Accuracy of epidemiological inferences based on publicly available information: retrospective comparative analysis of line lists of human cases infected with influenza A(H7N9) in China
- Equal contributors
1 School of Public Health, Li Ka Shing Faculty of Medicine, The University of Hong Kong, Hong Kong, Special Administrative Region, China
2 Division of Infectious Disease, Key Laboratory of Surveillance and Early-warning on Infectious Disease, Chinese Center for Disease Control and Prevention, Beijing, China
3 Network Dynamics and Simulation Science Laboratory, Virginia Bioinformatics Institute, Virginia Tech, Blacksburg, VA, USA
4 Informatics Program, Boston Children’s Hospital, Boston, MA, USA
5 Department of Pediatrics, Harvard Medical School, Boston, MA, USA
6 FluTrackers International Charity, Florida 32789, USA
BMC Medicine 2014, 12:88 doi:10.1186/1741-7015-12-88Published: 28 May 2014
Appropriate public health responses to infectious disease threats should be based on best-available evidence, which requires timely reliable data for appropriate analysis. During the early stages of epidemics, analysis of ‘line lists’ with detailed information on laboratory-confirmed cases can provide important insights into the epidemiology of a specific disease. The objective of the present study was to investigate the extent to which reliable epidemiologic inferences could be made from publicly-available epidemiologic data of human infection with influenza A(H7N9) virus.

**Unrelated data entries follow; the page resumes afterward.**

/-- R392, R494 to R508 and R517. RETIRE takes a unit out of service, with a spare in its place when there is one, and is refused where R494 says so;
its end puts the spare into service and enters the life record. REINSTATE goes through its stages to admission, ABORT and
failures end it; shadow mismatches, self-test failures, column errors and phase currents take the steps described. -/
def Obligations.UnitsLeaveAndReturn : Prop :=
  let result := fun (s' : State) => s'.rd F.SY_SVC_CMD.RESULT 0
  let busy := fun (s' : State) => s'.on F.SY_SVC_CMD.BUSY 0 = true
  let onlyCmd := fun (s s' : State) => OtherRegisters s s' (fun r _ => r = .SY_SVC_CMD) ∧ s'.sv = s.sv ∧ s'.hn = s.hn
  let one := fun (s s' : State) (e : Nat) =>
    Sparse.get 0 s'.cnt.events e = min (Sparse.get 0 s.cnt.events e + 1) (2 ^ 64 - 1)
  (∀ (s : State) (a : Agent) (u : Nat) (nosub : Bool), Reaches s a .SY_SVC_CMD 0 0 → unitExists u = true →
    let st := svState s u
    (s.on F.SY_SVC_CMD.BUSY 0 = true → ∀ i ∈ [Instr.retire a u nosub, .reinstate a u], ∃ s', exec i s = .next s' ∧ onlyCmd s s') ∧
    (s.on F.SY_SVC_CMD.BUSY 0 = false →
      (st = 1 → ∃ s', exec (.retire a u nosub) s = .next s' ∧ svState s' u = 3 ∧ result s' = 0) ∧
      (st ≠ 0 → st ≠ 1 → ∃ s', exec (.retire a u nosub) s = .next s' ∧ onlyCmd s s' ∧ result s' = 2) ∧
      (∀ p sp, u ≤ 16 → st = 0 → nosub = false → freeSpare s = some sp → findPosition s (· == some u) = some p →
        ∃ s', exec (.retire a u nosub) s = .next s' ∧ svState s' u = 2 ∧ result s' = 0 ∧ busy s' ∧
          s'.hn.active = setAt s.hn.active p (some sp) ∧ s'.hn.spare = none ∧ (s'.slice u).queue = [] ∧
          (s'.slice sp).queue = (s.slice sp).queue ++ (s.slice u).queue) ∧
      (∀ p, u ≤ 16 → st = 0 → nosub = true ∨ freeSpare s = none → findPosition s (· == some u) = some p →
        2 ≤ (s.hn.active.filter (·.isSome)).length →
        ∃ s', exec (.retire a u nosub) s = .next s' ∧ svState s' u = 2 ∧ busy s' ∧
          result s' = (if nosub = true then 0 else 1) ∧ s'.hn.active = setAt s.hn.active p none ∧ s'.hn.spare = s.hn.spare) ∧
      (u ≤ 16 → st = 0 → nosub = true ∨ freeSpare s = none → some u ∈ s.hn.active →
        (s.hn.active.filter (·.isSome)).length = 1 →
        ∃ s', exec (.retire a u nosub) s = .next s' ∧ onlyCmd s s' ∧ result s' = 2) ∧
      (∀ sp, 32 ≤ u → u < 64 → st = 0 → nosub = false → freeBank s = some sp →
        ∃ s', exec (.retire a u nosub) s = .next s' ∧ svState s' u = 2 ∧ result s' = 0 ∧ busy s' ∧
          s'.sv.runs = s.sv.runs ++ [.bank u sp s.clk.ns] ∧ s'.rd F.LK_BANK_OOS.OOS 0 = s.rd F.LK_BANK_OOS.OOS 0) ∧
      (32 ≤ u → u < 66 → st = 0 → nosub = true ∨ freeBank s = none → bankAddr s u < 32 →
        ∃ s', exec (.retire a u nosub) s = .next s' ∧ svState s' u = 3 ∧ result s' = (if nosub = true then 0 else 1) ∧
          bitAt (s'.rd F.LK_BANK_OOS.OOS 0) (bankAddr s u) = true ∧ s'.sv = s.sv) ∧
      (96 ≤ u → st = 0 → ∃ s', exec (.retire a u nosub) s = .next s' ∧ svState s' u = 2 ∧ result s' = 0 ∧ busy s') ∧
      (st = 3 ∨ st = 7 → ∃ s', exec (.reinstate a u) s = .next s' ∧ svState s' u = 4 ∧ result s' = 0 ∧ busy s' ∧
        s'.rd F.SY_SVC_UNIT.MISMATCH u = 0 ∧ s'.sv.runs = s.sv.runs ++ [.reinstate u false] ∧
        (96 ≤ u → s'.rd F.FB_LINK.STATE (u - 96) = 1)) ∧
      (st ≠ 3 → st ≠ 7 → ∃ s', exec (.reinstate a u) s = .next s' ∧ onlyCmd s s' ∧ result s' = 2)) ∧
    (4 ≤ st → st ≠ 7 → ∃ s', exec (.abort a u) s = .next s' ∧ svState s' u = 3 ∧ result s' = 4 ∧
      (∀ b, SvcRun.reinstate u b ∉ s'.sv.runs) ∧ (96 ≤ u → s'.rd F.FB_LINK.STATE (u - 96) = 0)) ∧
    (st < 4 ∨ st = 7 → ∃ s', exec (.abort a u) s = .next s' ∧ onlyCmd s s' ∧ result s' = 2)) ∧
  (∀ (s : State) (n since : Nat) (stand : Option (Nat × Nat)), s.sv.runs = [.drain n stand since] → n ≤ 16 →
    (sliceEmpty s n = false → exec (.sliceDrainEnd n) s = .next s) ∧
    (sliceEmpty s n = true → ∃ s', exec (.sliceDrainEnd n) s = .next s' ∧ s'.sv.runs = [] ∧ ¬busy s' ∧
      s'.lt.life.sliceRetires = s.lt.life.sliceRetires + 1 ∧
      (∀ m, m ≤ 16 → (bitAt (s'.rd F.HN_DISP_CTRL.ACTIVE 0) m = true ↔ some m ∈ s.hn.active)) ∧
      (stand = none → svState s' n = 3 ∧ s'.rd F.SY_SVC_UNIT.STANDS_FOR n = 63) ∧
      (∀ p sp, stand = some (p, sp) → p < 16 → sp ≠ n → svState s' n = 3 ∧ svState s' sp = 0 ∧
        s'.rd F.SY_SVC_UNIT.STANDS_FOR sp = p))) ∧
  (∀ (s : State) (b sp since : Nat), b < 32 → sp = 64 ∨ sp = 65 → s.sv.runs = [.bank (32 + b) sp since] →
    ∃ s', exec (.bankSpareLoaded b) s = .next s' ∧ s'.sv.runs = [] ∧ ¬busy s' ∧ svState s' (32 + b) = 3 ∧ svState s' sp = 0 ∧
      s'.rd F.SY_SVC_UNIT.STANDS_FOR sp = b ∧ s'.rd F.LK_BANK_OOS.OOS 0 = s.rd F.LK_BANK_OOS.OOS 0 ∧ bankUnit s' b ≠ 32 + b) ∧
  (∀ (s : State) (k since : Nat), k < 48 → s.sv.runs = [.lane k since] → s.clk.diesOn = true →
    ∃ s', exec (.laneRetireWindowEnd k) s = .next s' ∧ s'.sv.runs = [] ∧ svState s' (96 + k) = 3 ∧
      s'.rd F.FB_LINK.STATE k = 0 ∧ bitAt s'.lt.life.lanesRetired k = true ∧
      s'.clk.ns = max s.clk.ns (since + s.rd F.FB_REORDER_CTRL.WINDOW_US 0 * 1000)) ∧
  (∀ (s : State) (u : Nat), unitExists u = true →
    (svState s u = 4 → ∃ s', exec (.stageComplete u true) s = .next s' ∧ svState s' u = (if 96 ≤ u then 6 else 5) ∧ s'.sv = s.sv) ∧
    (svState s u = 5 → reloads s u = false → ∃ s', exec (.stageComplete u true) s = .next s' ∧ svState s' u = 6 ∧
      (u ≤ 16 → ∀ core o, 24 * u ≤ core → core < 24 * u + 24 → Sparse.get 0 s'.hn.lmem (pairKey core o) = 0)) ∧
    (svState s u = 5 → reloads s u = true → ∃ s', exec (.stageComplete u true) s = .next s' ∧ svState s' u = 5 ∧
      reloads s' u = false) ∧
    (svState s u = 6 → ∃ s', exec (.stageComplete u true) s = .next s' ∧ result s' = 0 ∧
      (∀ p, u ≤ 16 → findPosition s (·.isNone) = some p → p < s.hn.active.length → svState s' u = 0 ∧
        s'.hn.active = setAt s.hn.active p (some u) ∧ s'.rd F.SY_SVC_UNIT.STANDS_FOR u = p) ∧
      (u ≤ 16 → findPosition s (·.isNone) = none → svState s' u = 1 ∧ s'.hn.spare = some u) ∧
      (32 ≤ u → u < 64 → bankUnit s (u - 32) = u → svState s' u = 0 ∧
        bitAt (s'.rd F.LK_BANK_OOS.OOS 0) (u - 32) = false) ∧
      (32 ≤ u → u < 64 → bankUnit s (u - 32) ≠ u → svState s' u = 0 ∧ svState s' (bankUnit s (u - 32)) = 1) ∧
      (u = 64 ∨ u = 65 → svState s' u = 1) ∧ (96 ≤ u → svState s' u = 0)) ∧
    (4 ≤ svState s u → svState s u ≤ 6 → ∃ s', exec (.stageComplete u false) s = .next s' ∧ svState s' u = 7 ∧
      result s' = 3 ∧ (∀ b, SvcRun.reinstate u b ∉ s'.sv.runs))) ∧
  (∀ (s : State) (u c r d : Nat), unitExists u = true → s.hn.shadowEnds = [(c, true, d), (c, false, r)] → svState s u = 6 →
    let n := min (s.rd F.SY_SVC_UNIT.MISMATCH u + 1) (2 ^ 16 - 1)
    (d = r ∨ r = shadowAbandoned → ∃ s', exec (.shadowCompare u c) s = .next s' ∧ s'.hn.shadowEnds = [] ∧ s'.csr = s.csr) ∧
    (d ≠ r → r ≠ shadowAbandoned → ∃ s', exec (.shadowCompare u c) s = .next s' ∧ s'.hn.shadowEnds = [] ∧
      s'.rd F.SY_SVC_UNIT.MISMATCH u = n ∧ svState s' u = (if s.rd F.SY_SVC_CTRL.SHADOW_FAIL 0 ≤ n then 7 else 6))) ∧
  (∀ (s : State) (u k : Nat), s.on F.TN_CTRL.SELFTEST_EN 0 = true → s.clk.diesOn = true →
    let auto := s.on F.SY_SVC_CTRL.AUTO_SPARE 0 = true ∧ svState s u = 0 ∧ unitExists u = true
    ∃ s', exec (.selftestFailure u k) s = .next s' ∧
      Sparse.get 0 s'.sv.selftests (pairKey k u) = Sparse.get 0 s.sv.selftests (pairKey k u) + 1 ∧
      (tnState s = 5 → tnLead s = false → s'.on F.TN_STATUS.SUSPECT 0 = true) ∧
      (96 ≤ u → auto → svState s' u = 2) ∧ (32 ≤ u → u < 64 → auto → (freeBank s).isSome = true → svState s' u = 2) ∧
      (u ≤ 16 → auto → (freeSpare s).isSome = true → (findPosition s (· == some u)).isSome = true → svState s' u = 2) ∧
      (¬auto → ∀ v, svState s' v = svState s v)) ∧
  (∀ (s : State) (die array column : Nat),
    let k := columnKey die array column
    let ts := columnErrors s die array column
    let late := Sparse.get 0 s.sv.scrubbed k + dayNs < s.clk.ns
    (s.clk.diesOn = true → ∃ s', exec (.sramScrub die array column .corrected) s = .next s' ∧
      Sparse.get [] s'.sv.colErrs k = ts ++ [s.clk.ns] ∧ (ts.length = 3 → columnFree s die array = false → one s s' 1089) ∧
      (ts.length ≠ 3 ∨ columnFree s die array = true → ¬late → s'.cnt = s.cnt) ∧ (late → one s s' 1090) ∧
      Sparse.get 0 s'.sv.scrubbed k = s.clk.ns ∧ s'.csr = s.csr) ∧
    (∀ ecc, ecc ≠ .corrected → s.clk.diesOn = true → ∃ s', exec (.sramScrub die array column ecc) s = .next s' ∧
      Sparse.get 0 s'.sv.scrubbed k = s.clk.ns ∧ (late → one s s' 1090) ∧ (¬late → s'.cnt = s.cnt) ∧
      { s' with cnt := s.cnt, sv := { s'.sv with scrubbed := s.sv.scrubbed } } = s) ∧
    (4 ≤ ts.length → columnFree s die array = true → ∃ s', exec (.columnRepair die array column) s = .next s' ∧
      Sparse.get [] s'.sv.colErrs k = [] ∧
      Sparse.get 0 s'.sv.colUsed (pairKey die array) = Sparse.get 0 s.sv.colUsed (pairKey die array) + 1 ∧
      s'.lt.life.columnsH + s'.lt.life.columnsV = s.lt.life.columnsH + s.lt.life.columnsV + 1)) ∧
  (∀ (s : State) (rail i : Nat) (currents : List Nat) (faults : List Bool), s.lt.running = true → rail < s.lt.rails →
    i < currents.length → (∀ j, j < currents.length → (phaseFails currents faults j = true ↔ j = i)) →
    (Sparse.get none s.lt.phaseSub rail = none → ∃ s', exec (.phaseCheck rail currents faults) s = .next s' ∧
      Sparse.get none s'.lt.phaseSub rail = some i ∧ s'.lt.phaseLost = s.lt.phaseLost ∧
      s'.lt.life.phases = s.lt.life.phases + 1) ∧
    (∀ j, Sparse.get none s.lt.phaseSub rail = some j → j ≠ i →
      ∃ s', exec (.phaseCheck rail currents faults) s = .next s' ∧ Sparse.get false s'.lt.phaseLost rail = true ∧
        s'.lt.phaseSub = s.lt.phaseSub ∧ OtherRegisters s s' (fun r _ => r = .LT_THROTTLE ∨ r = .LT_POWER) ∧
        ((∀ st, Sparse.get 0 s.lt.stackLevel st ≤ 15) → rail < 9 → ∀ t, t < 5 → railFeeds rail t = true →
          8 ≤ s'.rd (F.LT_THROTTLE.LEVEL t) 0)))
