/-! #### `State.setQueue` -/

@[simp] theorem State.setQueue_pending (s : State) (q : QueueId) (l : List Queued) :
    (s.setQueue q l).pending = s.pending := by cases q <;> rfl
@[simp] theorem State.setQueue_free (s : State) (q : QueueId) (l : List Queued) :
    (s.setQueue q l).free = s.free := by cases q <;> rfl
@[simp] theorem State.setQueue_out (s : State) (q : QueueId) (l : List Queued) :
    (s.setQueue q l).out = s.out := by cases q <;> rfl
@[simp] theorem State.setQueue_clk (s : State) (q : QueueId) (l : List Queued) :
    (s.setQueue q l).clk = s.clk := by cases q <;> rfl
@[simp] theorem State.setQueue_csr (s : State) (q : QueueId) (l : List Queued) :
    (s.setQueue q l).csr = s.csr := by cases q <;> rfl
@[simp] theorem State.setQueue_host (s : State) (q : QueueId) (l : List Queued) :
    (s.setQueue q l).host = s.host := by cases q <;> rfl
@[simp] theorem State.setQueue_cnt (s : State) (q : QueueId) (l : List Queued) :
    (s.setQueue q l).cnt = s.cnt := by cases q <;> rfl
@[simp] theorem State.setQueue_coat (s : State) (q : QueueId) (l : List Queued) :
    (s.setQueue q l).coat = s.coat := by cases q <;> rfl
@[simp] theorem State.setQueue_hn (s : State) (q : QueueId) (l : List Queued) : (s.setQueue q l).hn = s.hn := by cases q <;> rfl
@[simp] theorem State.setQueue_lk (s : State) (q : QueueId) (l : List Queued) : (s.setQueue q l).lk = s.lk := by cases q <;> rfl
@[simp] theorem State.setQueue_bm (s : State) (q : QueueId) (l : List Queued) : (s.setQueue q l).bm = s.bm := by cases q <;> rfl
@[simp] theorem State.setQueue_fb (s : State) (q : QueueId) (l : List Queued) : (s.setQueue q l).fb = s.fb := by cases q <;> rfl
@[simp] theorem State.setQueue_tn (s : State) (q : QueueId) (l : List Queued) : (s.setQueue q l).tn = s.tn := by cases q <;> rfl
@[simp] theorem State.setQueue_fr (s : State) (q : QueueId) (l : List Queued) : (s.setQueue q l).fr = s.fr := by cases q <;> rfl
@[simp] theorem State.setQueue_tw (s : State) (q : QueueId) (l : List Queued) : (s.setQueue q l).tw = s.tw := by cases q <;> rfl
@[simp] theorem State.setQueue_hb (s : State) (q : QueueId) (l : List Queued) : (s.setQueue q l).hb = s.hb := by cases q <;> rfl
@[simp] theorem State.setQueue_pt (s : State) (q : QueueId) (l : List Queued) : (s.setQueue q l).pt = s.pt := by cases q <;> rfl
@[simp] theorem State.setQueue_sv (s : State) (q : QueueId) (l : List Queued) : (s.setQueue q l).sv = s.sv := by cases q <;> rfl
@[simp] theorem State.setQueue_lt (s : State) (q : QueueId) (l : List Queued) : (s.setQueue q l).lt = s.lt := by cases q <;> rfl

/-! #### `State.setShaper` -/

@[simp] theorem State.setShaper_pending (s : State) (h : Nat) (v : ShaperSt) : (s.setShaper h v).pending = s.pending := rfl
@[simp] theorem State.setShaper_free (s : State) (h : Nat) (v : ShaperSt) : (s.setShaper h v).free = s.free := rfl
@[simp] theorem State.setShaper_out (s : State) (h : Nat) (v : ShaperSt) : (s.setShaper h v).out = s.out := rfl
@[simp] theorem State.setShaper_clk (s : State) (h : Nat) (v : ShaperSt) : (s.setShaper h v).clk = s.clk := rfl
@[simp] theorem State.setShaper_csr (s : State) (h : Nat) (v : ShaperSt) : (s.setShaper h v).csr = s.csr := rfl
@[simp] theorem State.setShaper_host (s : State) (h : Nat) (v : ShaperSt) : (s.setShaper h v).host = s.host := rfl
@[simp] theorem State.setShaper_cnt (s : State) (h : Nat) (v : ShaperSt) : (s.setShaper h v).cnt = s.cnt := rfl
@[simp] theorem State.setShaper_coat (s : State) (h : Nat) (v : ShaperSt) : (s.setShaper h v).coat = s.coat := rfl
@[simp] theorem State.setShaper_hn (s : State) (h : Nat) (v : ShaperSt) : (s.setShaper h v).hn = s.hn := rfl
@[simp] theorem State.setShaper_lk (s : State) (h : Nat) (v : ShaperSt) : (s.setShaper h v).lk = s.lk := rfl
@[simp] theorem State.setShaper_bm (s : State) (h : Nat) (v : ShaperSt) : (s.setShaper h v).bm = s.bm := rfl
@[simp] theorem State.setShaper_fb (s : State) (h : Nat) (v : ShaperSt) : (s.setShaper h v).fb = s.fb := rfl
@[simp] theorem State.setShaper_tn (s : State) (h : Nat) (v : ShaperSt) : (s.setShaper h v).tn = s.tn := rfl
@[simp] theorem State.setShaper_fr (s : State) (h : Nat) (v : ShaperSt) : (s.setShaper h v).fr = s.fr := rfl
@[simp] theorem State.setShaper_tw (s : State) (h : Nat) (v : ShaperSt) : (s.setShaper h v).tw = s.tw := rfl
@[simp] theorem State.setShaper_hb (s : State) (h : Nat) (v : ShaperSt) : (s.setShaper h v).hb = s.hb := rfl
@[simp] theorem State.setShaper_pt (s : State) (h : Nat) (v : ShaperSt) : (s.setShaper h v).pt = s.pt := rfl
@[simp] theorem State.setShaper_sv (s : State) (h : Nat) (v : ShaperSt) : (s.setShaper h v).sv = s.sv := rfl
@[simp] theorem State.setShaper_lt (s : State) (h : Nat) (v : ShaperSt) : (s.setShaper h v).lt = s.lt := rfl

/-! #### `State.setElem` -/

@[simp] theorem State.setElem_pending (s : State) (c : Nat) (v : ElemSt) : (s.setElem c v).pending = s.pending := rfl
@[simp] theorem State.setElem_free (s : State) (c : Nat) (v : ElemSt) : (s.setElem c v).free = s.free := rfl
@[simp] theorem State.setElem_out (s : State) (c : Nat) (v : ElemSt) : (s.setElem c v).out = s.out := rfl
@[simp] theorem State.setElem_clk (s : State) (c : Nat) (v : ElemSt) : (s.setElem c v).clk = s.clk := rfl
@[simp] theorem State.setElem_csr (s : State) (c : Nat) (v : ElemSt) : (s.setElem c v).csr = s.csr := rfl
@[simp] theorem State.setElem_host (s : State) (c : Nat) (v : ElemSt) : (s.setElem c v).host = s.host := rfl
@[simp] theorem State.setElem_cnt (s : State) (c : Nat) (v : ElemSt) : (s.setElem c v).cnt = s.cnt := rfl
@[simp] theorem State.setElem_coat (s : State) (c : Nat) (v : ElemSt) : (s.setElem c v).coat = s.coat := rfl
@[simp] theorem State.setElem_hn (s : State) (c : Nat) (v : ElemSt) : (s.setElem c v).hn = s.hn := rfl
@[simp] theorem State.setElem_lk (s : State) (c : Nat) (v : ElemSt) : (s.setElem c v).lk = s.lk := rfl
@[simp] theorem State.setElem_bm (s : State) (c : Nat) (v : ElemSt) : (s.setElem c v).bm = s.bm := rfl
@[simp] theorem State.setElem_fb (s : State) (c : Nat) (v : ElemSt) : (s.setElem c v).fb = s.fb := rfl
@[simp] theorem State.setElem_tn (s : State) (c : Nat) (v : ElemSt) : (s.setElem c v).tn = s.tn := rfl
@[simp] theorem State.setElem_fr (s : State) (c : Nat) (v : ElemSt) : (s.setElem c v).fr = s.fr := rfl
@[simp] theorem State.setElem_tw (s : State) (c : Nat) (v : ElemSt) : (s.setElem c v).tw = s.tw := rfl
@[simp] theorem State.setElem_hb (s : State) (c : Nat) (v : ElemSt) : (s.setElem c v).hb = s.hb := rfl
@[simp] theorem State.setElem_pt (s : State) (c : Nat) (v : ElemSt) : (s.setElem c v).pt = s.pt := rfl
@[simp] theorem State.setElem_sv (s : State) (c : Nat) (v : ElemSt) : (s.setElem c v).sv = s.sv := rfl
@[simp] theorem State.setElem_lt (s : State) (c : Nat) (v : ElemSt) : (s.setElem c v).lt = s.lt := rfl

We collated and compared six different line lists of laboratory-confirmed human cases of influenza A(H7N9) virus infection in the 2013 outbreak in China, including the official line list constructed by the Chinese Center for Disease Control and Prevention plus five other line lists by HealthMap, Virginia Tech, Bloomberg News, the University of Hong Kong and FluTrackers, based on publicly-available information. We characterized clinical severity and transmissibility of the outbreak, using line lists available at specific dates to estimate epidemiologic parameters, to replicate real-time inferences on the hospitalization fatality risk, and the impact of live poultry market closure.
Demographic information was mostly complete (less than 10% missing for all variables) in different line lists, but there were more missing data on dates of hospitalization, discharge and health status (more than 10% missing for each variable). The estimated onset to hospitalization distributions were similar (median ranged from 4.6 to 5.6 days) for all line lists. Hospital fatality risk was consistently around 20% in the early phase of the epidemic for all line lists and approached the final estimate of 35% afterwards for the official line list only. Most of the line lists estimated >90% reduction in incidence rates after live poultry market closures in Shanghai, Nanjing and Hangzhou.
We demonstrated that analysis of publicly-available data on H7N9 permitted reliable assessment of transmissibility and geographical dispersion, while assessment of clinical severity was less straightforward. Our results highlight the potential value in constructing a minimum dataset with standardized format and definition, and regular updates of patient status. Such an approach could be particularly useful for diseases that spread across multiple countries.